Font Size:  

35

AIDAN

A RUSH OF BLOOD TO THE HEAD - COLDPLAY

LATER THAT EVENING

"Didn't expectto hear from you this soon," I drawled as I stepped out of Brennan's ride. Peering around the place that could have been the site of mine and Savvie's deaths, I murmured, "And definitely didn't expect to be meeting you here."

"There's a symmetry to it that I appreciate," Lyanov retorted.

"Stepanov's here?"

"He's incoming." He cast Brennan a look. "I appreciate the trust you're showing me, O'Donnelly. I'm well aware that you don't owe it to me. Not after everything that’s happened."

"We both have had troubles in the ranks," I demurred. "I appreciate the rapidity with which you're willing to work."

He arched a brow. "The rapidity, hmm?" He shoved his hands into his pockets. "Fancy words."

"Fancy occasion. Not often an Irish mobster gets together with a Bratva brother on their turf to dispose of a mutual enemy together."

"Very true," he agreed.

I looked past him and saw the men I'd met last Christmas as well as the guy who’d hung around at the meeting I’d had with Maxim earlier.

Discussing business at Aoife's bakery had felt like a smart way to conduct our affairs in private.
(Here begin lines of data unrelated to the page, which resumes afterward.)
-- ==== Sys2Proof/Machine/Ops.lean ====
section
/-! DEFINITION. The named operations over the state: the parts of a tile, registers, local memories and their faults, notices,
taking a trap and returning from one, waits, and how an instruction ends. -/

namespace Sys2Proof.Machine

/-! ## Parts of the module -/

/-- The tile with an index. -/
def State.tile (s : State) (t : Nat) : Tile := s.tiles.get Tile.reset t

/-- The state with a tile replaced. -/
def State.setTile (s : State) (t : Nat) (v : Tile) : State := { s with tiles := s.tiles.put t v }

/-- The state with a tile changed. -/
def State.modTile (s : State) (t : Nat) (f : Tile → Tile) : State := s.setTile t (f (s.tile t))

/-- A core of a tile. -/
def Tile.core (y : Tile) (c : Nat) : Core := y.cores.get Core.reset c

/-- The tile with a core replaced. -/
def Tile.setCore (y : Tile) (c : Nat) (v : Core) : Tile := { y with cores := y.cores.put c v }

/-- A core of the module. -/
def State.core (s : State) (t c : Nat) : Core := (s.tile t).core c

/-- The state with a core changed. -/
def State.modCore (s : State) (t c : Nat) (f : Core → Core) : State :=
  s.modTile t fun y => y.setCore c (f (y.core c))

/-- A context of a core. -/
def Core.ctx (k : Core) (x : Nat) : Ctx := k.ctxs.get Ctx.reset x

/-- The core with a context replaced. -/
def Core.setCtx (k : Core) (x : Nat) (v : Ctx) : Core := { k with ctxs := k.ctxs.put x v }

/-- A context of the module. -/
def State.ctx (s : State) (u : Cur) : Ctx := (s.core u.tile u.core).ctx u.ctx

/-- The state with a context changed. -/
def State.modCtx (s : State) (u : Cur) (f : Ctx → Ctx) : State :=
  s.modCore u.tile u.core fun k => k.setCtx u.ctx (f (k.ctx u.ctx))

/-- The context under way. -/
def State.cur (s : State) : Cur := s.model.cur

/-- The state with another context under way. -/
def State.setCur (s : State) (u : Cur) : State := { s with model := { s.model with cur := u } }

/-- The registers and the rest of the context under way. -/
def State.me (s : State) : Ctx := s.ctx s.cur

/-- The state with the context under way changed. -/
def State.modMe (s : State) (f : Ctx → Ctx) : State := s.modCtx s.cur f

/-- The core under way. -/
def State.myCore (s : State) : Core := s.core s.cur.tile s.cur.core

/-- The state with the core under way changed. -/
def State.modMyCore (s : State) (f : Core → Core) : State := s.modCore s.cur.tile s.cur.core f

/-- The tile under way. -/
def State.myTile (s : State) : Tile := s.tile s.cur.tile

/-- The state with the tile under way changed. -/
def State.modMyTile (s : State) (f : Tile → Tile) : State := s.modTile s.cur.tile f

/-- The state with the engines of a tile changed. -/
def State.modEng (s : State) (t : Nat) (f : TileEngines → TileEngines) : State :=
  s.modTile t fun y => { y with eng := f y.eng }

/-- A unit of a tile's engines is held by its control item (R405). -/
def State.unitHeld (s : State) (t engine unit : Nat) : Bool := (s.tile t).eng.holds.contains (256 * engine + unit)

/-- The state with the port engine of a tile changed. -/
def State.modPort (s : State) (t : Nat) (f : PortEngine → PortEngine) : State :=
  s.modTile t fun y => { y with port := f y.port }

/-- The state with a message sent. -/
def State.post (s : State) (m : Msg) : State := { s with net := s.net ++ [m] }

/-- A fresh ticket: later tickets stand behind earlier ones. -/
def State.ticket (s : State) : Nat := s.model.ticket

/-- The state after a ticket is drawn. -/
def State.drawTicket (s : State) : State := { s with model := { s.model with ticket := s.model.ticket + 1 } }

/-- The state after `n` free values are drawn. -/
def State.draw (s : State) (n : Nat) : State := { s with model := { s.model with fresh := s.model.fresh + n } }

/-- The part of a correction made so far: the counter's rate changes by at most 100 ppm (R441). -/
def TileClock.slew (k : TileClock) (now : Nat) : Int :=
  let d : Int := ((now - k.correctedAt) / 10000 : Nat)
  if k.aim < -d then -d else if d < k.aim then d else k.aim

/-- The reference time of a tile in ns (R441). -/
def State.rtime (s : State) (t : Nat) : Nat := ((s.now : Int) + (s.tile t).clk.offset + (s.tile t).clk.slew s.now).toNat

/-- Take a message out of those in flight. -/
def State.take (s : State) (n : Nat) : Option (Msg × State) :=
  match s.net[n]? with
  | some m => some (m, { s with net := s.net.eraseIdx n })
  | none => none

/-! ## Numbers -/

/-- Bits [lo + n − 1:lo] of a word. -/
def bits (w : Word) (lo n : Nat) : Nat := w.toNat / 2 ^ lo % 2 ^ n

/-- A word of a number. -/
def word (n : Nat) : Word := BitVec.ofNat 64 n

/-- A word of an integer, modulo 2^64. -/
def wordI (n : Int) : Word := BitVec.ofInt 64 n

/-- The value of the low `8 n` bits read as a two's complement integer. -/
def signedOf (n v : Nat) : Int :=
  let m := 2 ^ (8 * n)
  let v := v % m
  if 2 * v < m then (v : Int) else (v : Int) - m

/-- `x` precedes `y` among 32-bit identifiers (R202). -/
def below (x y : BitVec 32) : Bool := let d := (y - x).toNat; decide (1 ≤ d) && decide (d ≤ 2 ^ 31 - 1)

/-- Parity of the set bits of a number below 2^8. -/
def parity8 (n : Nat) : Nat := (List.range 8).foldl (fun p i => (p + n / 2 ^ i) % 2) 0

/-- The tile index of a physical place (R12). -/
def tileAt (col row : Nat) : Nat := row * 160 + col

/-- Column of a tile (R12). -/
def colOf (t : Nat) : Nat := t % 160

/-- Row of a tile (R12). -/
def rowOf (t : Nat) : Nat := t / 160

/-- Zone of a tile (R12). -/
def zoneOf (t : Nat) : Nat := 8 * (rowOf t / 27) + colOf t / 20

/-- The tile-role tag of a tile (R15): kind 0, its number the tile's index (assumption 15). -/
def roleTag (t : Nat) : Tag := BitVec.ofNat 24 t

/-- Kind of a tag (R15). -/
def Tag.kind (g : Tag) : Nat := g.toNat / 2 ^ 21

/-- Name of a tag (R15). -/
def Tag.name (g : Tag) : Nat := g.toNat / 256 % 8192

/-- Member of a tag (R15). -/
def Tag.member (g : Tag) : Nat := g.toNat % 256

/-- A tag of its parts (R15). -/
def Tag.make (kind name member : Nat) : Tag := BitVec.ofNat 24 (kind * 2 ^ 21 + name % 8192 * 256 + member % 256)

/-- The tile bound to a tag, if one is (R16). -/
def State.tileOf (s : State) (g : Tag) : Option Nat :=
  match Tag.kind g with
  | 0 | 1 | 2 => s.tags.find g.toNat
  | _ => none

/-- Physical name of a tile in layout T and the like: column in [7:0], row in [15:8]. -/
def tileName (t : Nat) : Nat := colOf t + 256 * rowOf t

/-! ## Registers -/

/-- The value of a general register: g0 reads as zero (R130). -/
def Ctx.g (k : Ctx) (n : Nat) : Word := if n = 0 then 0 else k.regs.g.get 0 n

/-- The context with a general register written: a write to g0 is discarded (R130). -/
def Ctx.setG (k : Ctx) (n : Nat) (v : Word) : Ctx :=
  if n = 0 then k else { k with regs := { k.regs with g := k.regs.g.set 0 n v } }

/-- The value of a vector register. -/
def Ctx.v (k : Ctx) (n : Nat) : VWord := k.regs.v.get 0 n

/-- The context with a vector register written. -/
def Ctx.setV (k : Ctx) (n : Nat) (v : VWord) : Ctx := { k with regs := { k.regs with v := k.regs.v.set 0 n v } }

/-- The value of a mask register. -/
def Ctx.k (k : Ctx) (n : Nat) : KWord := k.regs.k.get 0 n

/-- The context with a mask register written. -/
def Ctx.setK (k : Ctx) (n : Nat) (v : KWord) : Ctx := { k with regs := { k.regs with k := k.regs.k.set 0 n v } }

/-! ## Local memories -/

/-- Bytes of a local space (R100). W counts its valid part. -/
def Space.size : Space → Nat
  | .t => 0x100000 | .a => 0x20000 | .c => 0x10000 | .w => 0x30000 | .d => 2 ^ 57 | .x => 0x20000

/-- The key rows in force for a T row (R109). -/
def keyRow (key : BitVec 56) (row i : Nat) : Nat :=
  let base := key.toNat / 2 ^ 40 % 256
  let limit := key.toNat / 2 ^ 48 % 256
  if base ≤ row ∧ row ≤ limit then key.toNat / 2 ^ (8 * i) % 256 else 0

/-- The bank of a T address (R107). -/
def bankOf (key : BitVec 56) (a : Nat) : Nat :=
  let row := a / 4096 % 256
  (List.range 5).foldl (fun b i => b + 2 ^ i * ((a / 2 ^ (7 + i) % 2 + parity8 (row &&& keyRow key row i)) % 2)) 0

/-- The stored place of a T address under a key: row, bank and byte (R107). -/
def tPlace (key : BitVec 56) (a : Nat) : Nat := a / 4096 * 4096 + bankOf key a * 128 + a % 128

/-- The key rows of the accesses that use none (R109). -/
def noKey : BitVec 56 := BitVec.ofNat 56 (0xFF * 2 ^ 40)

/-- A byte of T. -/
def LocalMem.readT (m : LocalMem) (key : BitVec 56) (a : Nat) : Byte := m.bytes.read (tPlace key a)

/-- `n` bytes of T from `a`, little-endian (R7). -/
def LocalMem.readTN (m : LocalMem) (key : BitVec 56) (a : Nat) : Nat → Nat
  | 0 => 0
  | n + 1 => (m.readT key a).toNat + 256 * LocalMem.readTN m key (a + 1) n

/-- The low `n` bytes of `v` stored in T from `a`. -/
def Memory.writeTN (m : Memory) (key : BitVec 56) (a : Nat) : Nat → Nat → Memory
  | 0, _ => m
  | n + 1, v => Memory.writeTN (m.write (tPlace key a) (BitVec.ofNat 8 v)) key (a + 1) n (v / 256)

/-- The uncorrectable units that `n` bytes stored from `a` do not cover whole: a unit overwritten in full is correct again (R106). -/
def unitsLeft (place : Nat → Nat) (a n : Nat) (bad : List Nat) : List Nat :=
  let first := (a + 15) / 16
  let count := (a + n) / 16 - first
  let whole := (List.range count).map fun i => place (16 * (first + i)) / 16
  bad.filter fun u => !whole.contains u

/-- The first of `n` bytes from `a` that lies in an uncorrectable unit, as the unit's address (R106, R194). -/
def badUnit (place : Nat → Nat) (a n : Nat) (bad : List Nat) : Option Nat :=
  if bad.isEmpty then none
  else ((List.range n).find? fun i => bad.contains (place (a + i) / 16)).map fun i => (a + i) / 16 * 16

/-- How an address of a space is stored: T by bank, the others as they are. -/
def placeOf (sp : Space) (key : BitVec 56) : Nat → Nat :=
  match sp with
  | .t => tPlace key
  | .a | .c | .w | .d | .x => id

/-- The local memory of a space: T of the tile, A, C and W of a core (R100). -/
def State.localMem (s : State) (t c : Nat) : Space → LocalMem
  | .t => (s.tile t).t
  | .a => (s.core t c).a
  | .c => (s.core t c).c
  | .w => (s.core t c).w
  | .d => LocalMem.zero
  | .x => { bytes := (s.tile t).x, bad := (s.tile t).xbad }

/-- The state with a local memory replaced. -/
def State.setLocal (s : State) (t c : Nat) (sp : Space) (m : LocalMem) : State :=
  match sp with
  | .t => s.modTile t fun y => { y with t := m }
  | .a => s.modCore t c fun k => { k with a := m }
  | .c => s.modCore t c fun k => { k with c := m }
  | .w => s.modCore t c fun k => { k with w := m }
  | .x => s.modTile t fun y => { y with x := m.bytes, xbad := m.bad }
  | .d => s

/-- `n` bytes of a local space from `a`. -/
def State.readLocal (s : State) (t c : Nat) (sp : Space) (key : BitVec 56) (a n : Nat) : Nat :=
  match sp with
  | .t => (s.tile t).t.readTN key a n
  | .a | .c | .w | .x => (s.localMem t c sp).bytes.readNat a n
  | .d => 0

/-- The low `n` bytes of `v` stored in a local space from `a`. -/
def State.writeLocal (s : State) (t c : Nat) (sp : Space) (key : BitVec 56) (a n v : Nat) : State :=
  let m := s.localMem t c sp
  let bytes := match sp with
    | .t => m.bytes.writeTN key a n v
    | .a | .c | .w | .d | .x => m.bytes.writeNat a n v
  s.setLocal t c sp { bytes := bytes, bad := unitsLeft (placeOf sp key) a n m.bad }

/-- The 16-byte units that some written ranges (address, bytes) cover whole between them, by their addresses' units. -/
def coveredUnits (rs : List (Nat × Nat)) : List Nat :=
  ((rs.flatMap fun r => (List.range ((r.1 + r.2 + 15) / 16 - r.1 / 16)).map (r.1 / 16 + ·)).eraseDups).filter fun u =>
    (List.range 16).all fun j => rs.any fun r => decide (r.1 ≤ 16 * u + j) && decide (16 * u + j < r.1 + r.2)

/-- The units that the events of one access have overwritten whole between them are correct again (R106, R115). -/
def State.heal (s : State) (t c : Nat) (sp : Space) (key : BitVec 56) (rs : List (Nat × Nat)) : State :=
  let m := s.localMem t c sp
  if m.bad.isEmpty then s
  else
    let whole := (coveredUnits rs).map fun u => placeOf sp key (16 * u) / 16
    s.setLocal t c sp { m with bad := m.bad.filter fun u => !whole.contains u }

/-- The uncorrectable unit that a read of `n` bytes meets first. -/
def State.badLocal (s : State) (t c : Nat) (sp : Space) (key : BitVec 56) (a n : Nat) : Option Nat :=
  badUnit (placeOf sp key) a n (s.localMem t c sp).bad

/-- `n` bytes from `a` as a list, lowest first. -/
def State.bytesLocal (s : State) (t c : Nat) (sp : Space) (key : BitVec 56) (a n : Nat) : List Byte :=
  (List.range n).map fun i => BitVec.ofNat 8 (s.readLocal t c sp key (a + i) 1)

/-- The number that bytes hold, the first the least significant (R7). -/
def natOfBytes : List Byte → Nat
  | [] => 0
  | b :: bs => b.toNat + 256 * natOfBytes bs

/-- `n` bytes of a number, the least significant first (R7). -/
def bytesOfNat : Nat → Nat → List Byte
  | 0, _ => []
  | n + 1, v => BitVec.ofNat 8 v :: bytesOfNat n (v / 256)

/-! ## Faults of a memory access -/

/-- `%einfo` in layout M (R193). -/
def infoM (addr spaceCode size : Nat) (write : Bool) : Word :=
  word (addr % 2 ^ 57 + 2 ^ 57 * spaceCode + 2 ^ 60 * size + 2 ^ 62 * write.toNat)

/-- `%einfo` in layout E (R193). -/
def infoE (engine chan reason ident : Nat) : Word :=
  word (engine + 256 * chan + 2 ^ 16 * (reason % 65536) + 2 ^ 32 * (ident % 2 ^ 32))

/-- `%einfo` in layout T (R193). -/
def infoT (t reason count : Nat) : Word := word (tileName t + 2 ^ 16 * reason + 2 ^ 32 * count)

/-- Size code of a power-of-two number of bytes (R54). -/
def sizeCode (n : Nat) : Nat := if n ≤ 1 then 0 else if n ≤ 2 then 1 else if n ≤ 4 then 2 else 3

/-- The fault of a range's first byte (R101), and WINDOW_CROSS where the rest leaves the space (R103). -/
def rangeFault (sp : Space) (a n : Nat) : Option Cause :=
  match sp with
  | .w =>
    if 0x40000 ≤ a then some .spaceRange
    else if 0x30000 ≤ a then some .addrUnmapped
    else if 0x30000 < a + n then some .windowCross
    else none
  | .t | .a | .c | .d | .x =>
    if sp.size ≤ a then some .spaceRange
    else if sp.size < a + n then some .windowCross
    else none

/-- Two ranges share a byte. -/
def overlaps (a n b m : Nat) : Bool := decide (0 < n) && decide (0 < m) && decide (a < b + m) && decide (b < a + n)

/-- The quoin entry that an access of a core or vector instruction hits (R25), lowest first. -/
def Tile.quoinHit (y : Tile) (core : Nat) (sp : Space) (a n : Nat) (write : Bool) : Option Nat :=
  (y.eng.quoins.find? fun e =>
    (e.2.space == sp) && (sp == .t || e.2.core == core) && (e.2.dst || write) && overlaps a n e.2.base e.2.len).map Prod.fst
Neither of us wanted the city to know that we were dealing with dissent, after all.

I just hadn't anticipated that Lyanov would deal with Stepanov within hours of our meeting.

"It's been a long fucking day," Brennan complained.
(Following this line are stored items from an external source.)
/-- What naming a register as the destination comes to while it is bound to a write stream (R133, R219). -/
def Core.gateWrite (k : Core) (x : Nat) (vector : Bool) (n : Nat) : Option Act :=
  match k.binding x vector n with
  | none => none
  | some b =>
    if !b.write then none
    else if b.exhausted then some (.trap .streamStop (streamInfo vector n (256 * 3 + 1024)))
    else
      let a := b.pat.addr b.count
      let size := b.pat.size vector
      let fault := if b.pat.seg then (if a < 0 then some Cause.spaceRange
        else match rangeFault b.pat.space a.toNat size with
          | some c => some c
          | none => if a.toNat % size = 0 then none else some .align) else none
      match fault with
      | some c => some (.trap c (infoM (lowBits 57 a) b.pat.space.code (sizeCode size) true))
      | none => if b.full vector then some (.wait (.streamWrite (unitOf vector n))) else none

/-- The first thing that keeps the registers of an instruction from being used: streams unbound or of the other direction, so that a
register which is source and destination traps whatever its stream holds, then the rest; in each, sources before destinations (R133). -/
def State.gate (s : State) (u : Cur) (use : Use) : Option Act :=
  let k := s.core u.tile u.core
  (((use.gr.map (k.gateWay u.ctx false false)) ++ (use.vr.map (k.gateWay u.ctx true false)) ++
    (use.gw.map (k.gateWay u.ctx false true)) ++ (use.vw.map (k.gateWay u.ctx true true)) ++
    (use.gr.map (k.gateRead u.ctx false)) ++ (use.vr.map (k.gateRead u.ctx true)) ++
    (use.gw.map (k.gateWrite u.ctx false)) ++ (use.vw.map (k.gateWrite u.ctx true))).filterMap id).head?

/-- The value of a general register as a source: the head element of a stream register (R133). -/
def State.rg (s : State) (n : Nat) : Word :=
  match s.myCore.binding s.cur.ctx false n with
  | some b => match b.buf with | .elem v :: _ => word v | _ => 0
  | none => s.me.g n

/-- The value of a vector register as a source. -/
def State.rv (s : State) (n : Nat) : VWord :=
  match s.myCore.binding s.cur.ctx true n with
  | some b => match b.buf with | .elem v :: _ => BitVec.ofNat 1024 v | _ => 0
  | none => s.me.v n

/-- The value of a mask register. -/
def State.rk (s : State) (n : Nat) : KWord := s.me.k n

/-- The binding with an element appended. `lenOf` reads a segment length (R217). -/
def Binding.append (b : Binding) (lenOf : Nat → Except Nat Nat) (v : Append) : Binding :=
  let b := { b with open_ := b.open_ ++ [v], count := b.count + 1 }
  if b.pat.seg then
    if b.inRun + 1 < b.runLen.getD 0 then { b with inRun := b.inRun + 1 } else b.seek lenOf (b.run + 1)
  else b

/-- The length of a run of a segmented binding (R217), or the uncorrectable unit that it lies in. -/
def State.segLen (s : State) (t : Nat) (b : Binding) (j : Nat) : Except Nat Nat :=
  match s.badLocal t 0 .t b.bkey (b.pat.segbase + 4 * j) 4 with
  | some unit => .error unit
  | none => .ok (s.readLocal t 0 .t b.bkey (b.pat.segbase + 4 * j) 4)

/-- The binding of a unit changed. -/
def Core.modBinding (k : Core) (u : Nat) (f : Binding → Binding) : Core :=
  let y := k.stream u
  k.setStream u { y with bind := y.bind.map f }

/-- A binding that has met its first data error in its segment lengths strikes the tile's chase (R106, R225). -/
def State.strikeNew (s : State) (t : Nat) (b b' : Binding) : State :=
  if b.ending.isNone && b'.ending.isSome then s.strikeTile t else s

/-- A result of a context appended to the write stream of a register, with the bits that are written where not all are. -/
def State.appendFor (s : State) (u : Cur) (vector : Bool) (n v : Nat) (keep : Option Nat) : State :=
  match (s.core u.tile u.core).binding u.ctx vector n with
  | some b =>
    if b.write then
      let b' := b.append (s.segLen u.tile b) ⟨v, keep⟩
      (s.modCore u.tile u.core fun k => k.modBinding (unitOf vector n) fun _ => b').strikeNew u.tile b b'
    else s
  | none => s

/-- A result of the context under way appended. -/
def State.appendTo (s : State) (vector : Bool) (n v : Nat) (keep : Option Nat := none) : State := s.appendFor s.cur vector n v keep

/-- A register of a context is bound to a write stream of its own. -/
def State.appends (s : State) (u : Cur) (vector : Bool) (n : Nat) : Bool :=
  match (s.core u.tile u.core).binding u.ctx vector n with | some b => b.write | none => false

/-- A result that returns is written to its register, or appended to the stream that the register is bound to (R133, R137). -/
def State.land (s : State) (u : Cur) (f : Flight) : State :=
  match f.dest, f.value with
  | .g n, .word w => if s.appends u false n then s.appendFor u false n w.toNat none else s.modCtx u (·.setG n w)
  | .v n, .vec w => if s.appends u true n then s.appendFor u true n w.toNat none else s.modCtx u (·.setV n w)
  | .k n, .mask w => s.modCtx u (·.setK n w)
  | _, _ => s

/-- The state with a general register written, or its stream appended to (R130, R133). -/
def State.wg (s : State) (n : Nat) (v : Word) : State :=
  match s.myCore.binding s.cur.ctx false n with
  | some _ => s.appendTo false n v.toNat
  | none => s.modMe (·.setG n v)

/-- The state with a vector register written, or its stream appended to. -/
def State.wv (s : State) (n : Nat) (v : VWord) : State :=
  match s.myCore.binding s.cur.ctx true n with
  | some _ => s.appendTo true n v.toNat
  | none => s.modMe (·.setV n v)

/-- The state with a mask register written. -/
def State.wk (s : State) (n : Nat) (v : KWord) : State := s.modMe (·.setK n v)

/-- A long-latency word result (R136): in flight until it returns; appended at once to a bound write stream. -/
def State.lg (s : State) (n : Nat) (v : Payload) (len : Nat) : State :=
  match s.myCore.binding s.cur.ctx false n, v with
  | some _, .word w => s.appendTo false n w.toNat
  | _, _ => s.launch (.g n) v len

/-- A long-latency word result of a context that waits in its instruction, as `lg`. -/
def State.lgFor (s : State) (u : Cur) (n : Nat) (w : Word) (len : Nat) : State :=
  if s.appends u false n then s.appendFor u false n w.toNat none
  else s.modCtx u fun k => { k with flights := k.flights ++ [⟨.g n, .word w, k.pc, len⟩] }

/-- A long-latency vector result. -/
def State.lv (s : State) (n : Nat) (v : Payload) (len : Nat) : State :=
  match s.myCore.binding s.cur.ctx true n, v with
  | some _, .vec w => s.appendTo true n w.toNat
  | _, _ => s.launch (.v n) v len

/-- A read stream's head element is taken. -/
def Binding.take (b : Binding) : Binding :=
  match b.buf with
  | [] => b
  | _ :: q => { b with buf := q, count := b.count + 1 }

/-- Take one element of each stream register among the sources, once for each register (R133). -/
def State.consume (s : State) (u : Cur) (use : Use) : State :=
  let take (vector : Bool) (s : State) (n : Nat) : State :=
    match (s.core u.tile u.core).binding u.ctx vector n with
    | some b => if b.write then s else s.modCore u.tile u.core fun k => k.modBinding (unitOf vector n) Binding.take
    | none => s
  (use.vr.eraseDups).foldl (take true) ((use.gr.eraseDups).foldl (take false) s)

/-! ## Structures of T that an instruction names -/

/-- The fault of the address of a descriptor of `n` bytes in T, aligned to them. -/
def descFault (a n : Nat) : Option (Cause × Word) :=
  if 0x100000 ≤ a then some (.spaceRange, infoM a 0 3 false) else if a % n ≠ 0 then some (.align, infoM a 0 3 false) else none

/-- The QUOIN_HIT of a read of `n` bytes of T by the instruction under way (R25). -/
def State.descHit (s : State) (a n : Nat) : Option (Cause × Word) := s.quoinFault s.cur.tile s.cur.core .t a n false

/-- The fault of a range of T that an instruction names (R101 to R105). -/
def State.areaFault (s : State) (a n align : Nat) (write : Bool) : Option (Cause × Word) :=
  match rangeFault .t a n with
  | some c => some (c, infoM a 0 3 write)
  | none => if a % align ≠ 0 then some (.align, infoM a 0 3 write) else s.quoinFault s.cur.tile s.cur.core .t a n write

/-! ## Carrying out an instruction -/

/-- A register that the instruction names has its result in flight (R137). -/
def Ctx.blocked (k : Ctx) (use : Use) : Bool :=
  (use.gr ++ use.gw).any (fun n => k.inFlight (.g n)) || (use.vr ++ use.vw).any (fun n => k.inFlight (.v n)) ||
  (use.kr ++ use.kw).any (fun n => k.inFlight (.k n))

/-- One instruction of context `u`: it stalls for a register in flight (R137); else what its registers allow, its effect, and its
end. It tells whether it has completed. -/
def execOne (u : Cur) (len : Nat) (mark : Bool) (use : Use) (body : State → State × Act) (s : State) : State × Bool :=
  let s0 := s.setCur u
  match if (s0.ctx u).blocked use then some Act.stall else s0.gate u use with
  | some a => (finish u len mark s0 s0 a, false)
  | none =>
    let r := body s0
    match r.2 with
    | .done | .jump _ | .yield | .park => (finish u len mark s0 (r.1.consume u use) r.2, true)
    | .over | .trap _ _ | .wait _ | .stall => (finish u len mark s0 r.1 r.2, false)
Lyanov replied, "He has reason to want to be here. The wait won’t be a long one."

"What reason? A gun shoved at the back of his neck?"

Lyanov's teeth gleamed in the streetlights as he smirked at me. "No. More sentimental reasons. He won't cut out and run."

"You don't have guards on him?"

"Niet," was his reply.

A guard shouted something I didn’t catch, but it had Maxim nodding. The gates pulled inward and thirty seconds later, an expensive Bentley rolled in.

The door opened the moment the car came to a halt, and a man burst out of the backseat, hurling what sounded like Russian insults at Lyanov.

He didn't appear offended. If anything, his grin widened with whatever bullshit Stepanov was saying.

"English, please," Lyanov directed. "So our guests can understand."

"I'm here. Give me back my son," Stepanov rasped, his accent pure Brooklyn.

"His son?" I asked Lyanov.

"Timofai has trouble understanding the word 'no.’ Especially when it comes to a woman under my protection."

"He's a boy. He makes foolish mistakes," Stepanov snarled. "You can't just take him because some little whore said he assaulted her."